§ **Source material**
-- ==== Sys2Proof/Machine/Lane.lean ====
section
/-! DEFINITION. Lanes at work: bring-up, loss and return of lock, FEC, test features; the PCIe controllers: link, inbound and outbound requests.
File 12. -/

namespace Sys2Proof.Machine

/-- A lane command: of a lane the part does not have it does nothing (log 11). -/
def laneCmd (l : LaneId) (f : State → State) (s : State) : Host.Outcome State Fault Refusal := .next (s.when (laneExists l) f)

/-- A read of a lane's register; that of a lane the part does not have reads zero. -/
def laneReadCmd (l : LaneId) (f : State → Word × State) (s : State) : Host.Outcome State Fault Refusal :=
  .next (State.readTo (if laneExists l then f s else (0, s)))

/-- The lane becomes Active (R291). -/
def Lane.activate (x : Lane) : Lane :=
  { x with state := .active, tries := 0, triesNoticed := false, symLock := true, cdrLock := true, sigDet := true, tsRun := 0, ts2Run := 0 }

/-- A bring-up attempt fails (R291): the lane returns to Detect and `tries` advances; at 8, notice 0x3C06 is raised once. -/
def bringFail (l : LaneId) (s : State) : State :=
  let s := s.laneAtMod l (fun x => { x.toDetect with tries := satInc x.tries })
  let x := s.laneAt l
  if x.tries = 8 ∧ !x.triesNoticed then raiseFrom l.die.val 0x3C06 (s.laneAtMod l (fun x => { x with triesNoticed := true })) else s

/-- `LANE_PORT_ENABLE` (R291, R292). -/
def lanePortEnableF (l : LaneId) (s : State) : State :=
  let x := s.laneAt l
  if x.state == .off && (x.owner == 0 || x.owner == 3) then s.laneAtMod l Lane.enable else s
def execLanePortEnable (l : LaneId) (s : State) : Host.Outcome State Fault Refusal := laneCmd l (lanePortEnableF l) s

/-- `LANE_PORT_DISABLE` (R291): the owner disables the port, and the lane goes to Off. -/
def lanePortDisableF (l : LaneId) (s : State) : State :=
  let s' := match s.laneSpan l with | some k => spanDown k s | none => s
  s'.laneAtMod l Lane.idle
def execLanePortDisable (l : LaneId) (s : State) : Host.Outcome State Fault Refusal := laneCmd l (lanePortDisableF l) s

/-- `LANE_DETECT_TIMER` (R291): a common-mode step, every 1 ms in Detect. -/
def laneDetectTimerF (l : LaneId) (s : State) : State :=
  if (s.laneAt l).state == .detect then s.laneAtMod l (fun x => { x with stepped := true }) else s
def execLaneDetectTimer (l : LaneId) (s : State) : Host.Outcome State Fault Refusal := laneCmd l (laneDetectTimerF l) s

/-- `LANE_FAR_END_DETECT` (R291): Detect to Train. -/
def laneFarEndDetectF (l : LaneId) (s : State) : State :=
  if (s.laneAt l).state == .detect then s.laneAtMod l (fun x => { x with state := .train, tsRun := 0, ts2Run := 0, stepped := false }) else s
def execLaneFarEndDetect (l : LaneId) (s : State) : Host.Outcome State Fault Refusal := laneCmd l (laneFarEndDetectF l) s

/-- The check symbol of a training set holds, and symbols 0 and 1 name its kind (R290). -/
def tsGood (kind : Byte) (t : List Byte) : Bool :=
  t.getD 0 0 == 0xBC && t.getD 1 0 == kind && (List.range 14).foldl (fun a i => a ^^^ t.getD (i + 1) 0) 0 == t.getD 15 0

/-- A TS2 matches in rate code and lane count (R291). -/
def tsMatches (l : LaneId) (x : Lane) (t : List Byte) : Bool :=
  (t.getD 2 0).toNat + 256 * (t.getD 6 0).toNat == x.rateCode && (t.getD 4 0).toNat == portLanes l

/-- What the lane receives reaches its PCS: the checker disconnects it (R303). -/
def Lane.pcsFed (x : Lane) : Bool := !x.prbsRx

/-- A training set arrives (R290, R291). -/
def trainSet (l : LaneId) (two : Bool) (t : List Byte) (s : State) : State :=
  let x := s.laneAt l
  if !x.pcsFed || !tsGood (if two then 0x45 else 0x4A) t then s
  else match x.state with
    | .train => s.laneAtMod l (fun x =>
        if 7 ≤ x.tsRun then { x with state := .exchange, tsRun := 0, ts2Run := 0, cdrLock := true, symLock := true, sigDet := true }
        else { x with tsRun := x.tsRun + 1, cdrLock := true, symLock := true, sigDet := true })
    | .exchange =>
      if !two then s.laneAtMod l (fun x => { x with ts2Run := 0 })
      else if !tsMatches l x t then bringFail l s
      else s.laneAtMod l (fun x => if 7 ≤ x.ts2Run then x.activate else { x with ts2Run := x.ts2Run + 1 })
    | .off | .detect | .active | .realign | .blind => s

/-- `TS1` (R290, R291). -/
def ts1F (l : LaneId) (t : List Byte) (s : State) : State := trainSet l false t s
def execTs1 (l : LaneId) (t : List Byte) (s : State) : Host.Outcome State Fault Refusal :=
  laneCmd l (fun s => s.when (t.length == 16) (ts1F l t)) s
/-- `TS2` (R290, R291): that 16 TS2 have been sent is a matter of time, and is taken as done (log 43). -/
def ts2F (l : LaneId) (t : List Byte) (s : State) : State := trainSet l true t s
def execTs2 (l : LaneId) (t : List Byte) (s : State) : Host.Outcome State Fault Refusal :=
  laneCmd l (fun s => s.when (t.length == 16) (ts2F l t)) s

/-- `LANE_TRAIN_TIMEOUT` (R291): 10 ms in Train. -/
def laneTrainTimeoutF (l : LaneId) (s : State) : State := if (s.laneAt l).state == .train then bringFail l s else s
def execLaneTrainTimeout (l : LaneId) (s : State) : Host.Outcome State Fault Refusal := laneCmd l (laneTrainTimeoutF l) s

/-- `LANE_EXCHANGE_TIMEOUT` (R291): 2 ms in Exchange. -/
def laneExchangeTimeoutF (l : LaneId) (s : State) : State := if (s.laneAt l).state == .exchange then bringFail l s else s
def execLaneExchangeTimeout (l : LaneId) (s : State) : Host.Outcome State Fault Refusal := laneCmd l (laneExchangeTimeoutF l) s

§ **Task directions**
Return, from the material above, each line holding the string "laneDetectTimerF".

§ **Solution to this problem**
def laneDetectTimerF (l : LaneId) (s : State) : State :=
def execLaneDetectTimer (l : LaneId) (s : State) : Host.Outcome State Fault Refusal := laneCmd l (laneDetectTimerF l) s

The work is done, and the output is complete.